:: Task item ::
Return only those lines of the listing that hold the word "holds".

# # # #

-- ==== Sys2Proof/Safety.lean ====
section
/-!
DEFINITION. What the statements mean by a safe state (both memories in canonical form, a queue of well-formed commands), and the
words they share: which part of the state a command may change, and how a core goes on to its next bundle.
-/
namespace Sys2Proof.Machine

/-- The byte memory and the program memory are in canonical form. -/
def State.memOk (s : State) : Bool := Memory.wf s.mem && Memory.wf s.prog

/-- Every waiting command is well formed. -/
def State.queueOk (s : State) : Bool := s.pending.all Instr.wellFormed

/-- Nothing but entry `c` of the table of cores differs. -/
def OnlyCore (c : Nat) (s t : State) : Prop := t = { s with cores := t.cores } ∧ ∀ j, j ≠ c → coreOf t j = coreOf s j

/-- The command of instruction `i` takes effect in slot `k` of core `c` now: the core issues bundles, or finishes one that it has begun; the
bundle at its program counter, within the program, holds the instruction in that slot, and it is the slot's turn (R199, R202, R203); and
no slot of a bundle that begins now has to wait (R203, R243). -/
def TakesEffect (s : State) (c : CoreId) (k : Fin 4) (i : Instr) : Prop :=
  mayIssue s c = true ∧ (coreOf s c).scc.pc < (coreOf s c).len ∧ inTurn s c k i = true ∧
    ((coreOf s c).scc.done = [] → bundleStall s c = none)

/-- A bundle follows the present one of core `c` (R208). -/
def MoreFollow (s : State) (c : Nat) : Prop := (coreOf s c).scc.pc + 1 < (coreOf s c).len

/-- The slot that a command of slot 1 or 2 takes (R204). -/
def slot12 (s : State) (c : CoreId) (i : Instr) : Fin 4 := if inTurn s c 1 i then 1 else 2

/-- The bundle of core `c` has issued in `n` core cycles (R241, R242): the program counter, the scalars and the return stack are as
given, the cycles are counted, the stall timer restarts (R501), no stall is left, and nothing else differs in any part of the state. -/
def Issued (c n pc : Nat) (regs : Tbl Word) (stack : List Nat) (s t : State) : Prop :=
  OnlyCore c s t ∧
  coreOf t c = { coreOf s c with
    scc := { (coreOf s c).scc with pc := pc, regs := regs, stack := stack, cycles := (coreOf s c).scc.cycles + n
                                   done := [], since := s.glb.time }
    cnt := (slackUp (coreOf s c) .run n).cnt, stall := 0, detail := 0 }

/-- The bundle has issued in one core cycle and the next one follows; scalar `rd` is `v`, every other scalar as before, and
nothing else differs in any part of the state. -/
def WroteScalar (c : Nat) (rd : Fin 32) (v : Word) (s t : State) : Prop :=
  Issued c 1 ((coreOf s c).scc.pc + 1) (coreOf t c).scc.regs (coreOf s c).scc.stack s t ∧
  ∀ i, sreg (coreOf t c) i = if i = rd.val then v else sreg (coreOf s c) i

/-- The outcome is a next state of which `p` holds. -/
def Next (o : Outcome) (p : State → Prop) : Prop := ∃ t, o = .next t ∧ p t

/-- Core `c` stalls for one core cycle: the stall counter `i` and the cause and detail of R502 say why; nothing else differs. -/
def Stalled (c : Nat) (i : Slack) (cause detail : Nat) (s t : State) : Prop :=
  OnlyCore c s t ∧
  coreOf t c = { coreOf s c with
    scc := { (coreOf s c).scc with cycles := (coreOf s c).scc.cycles + 1 }
    cnt := (slackUp (coreOf s c) i 1).cnt, stall := cause, detail := detail }

/-- The condition of a BR, as R207 states it. -/
def Taken (x : Cond) (v : Word) : Prop :=
  match x with
  | .always => True
  | .eqz => v = 0
  | .nez => v ≠ 0
  | .ltz => v.toInt < 0
  | .gez => 0 ≤ v.toInt

end Sys2Proof.Machine
end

# # # #

:: Task solution ::
bundle at its program counter, within the program, holds the instruction in that slot, and it is the slot's turn (R199, R202, R203); and
/-- The outcome is a next state of which `p` holds. -/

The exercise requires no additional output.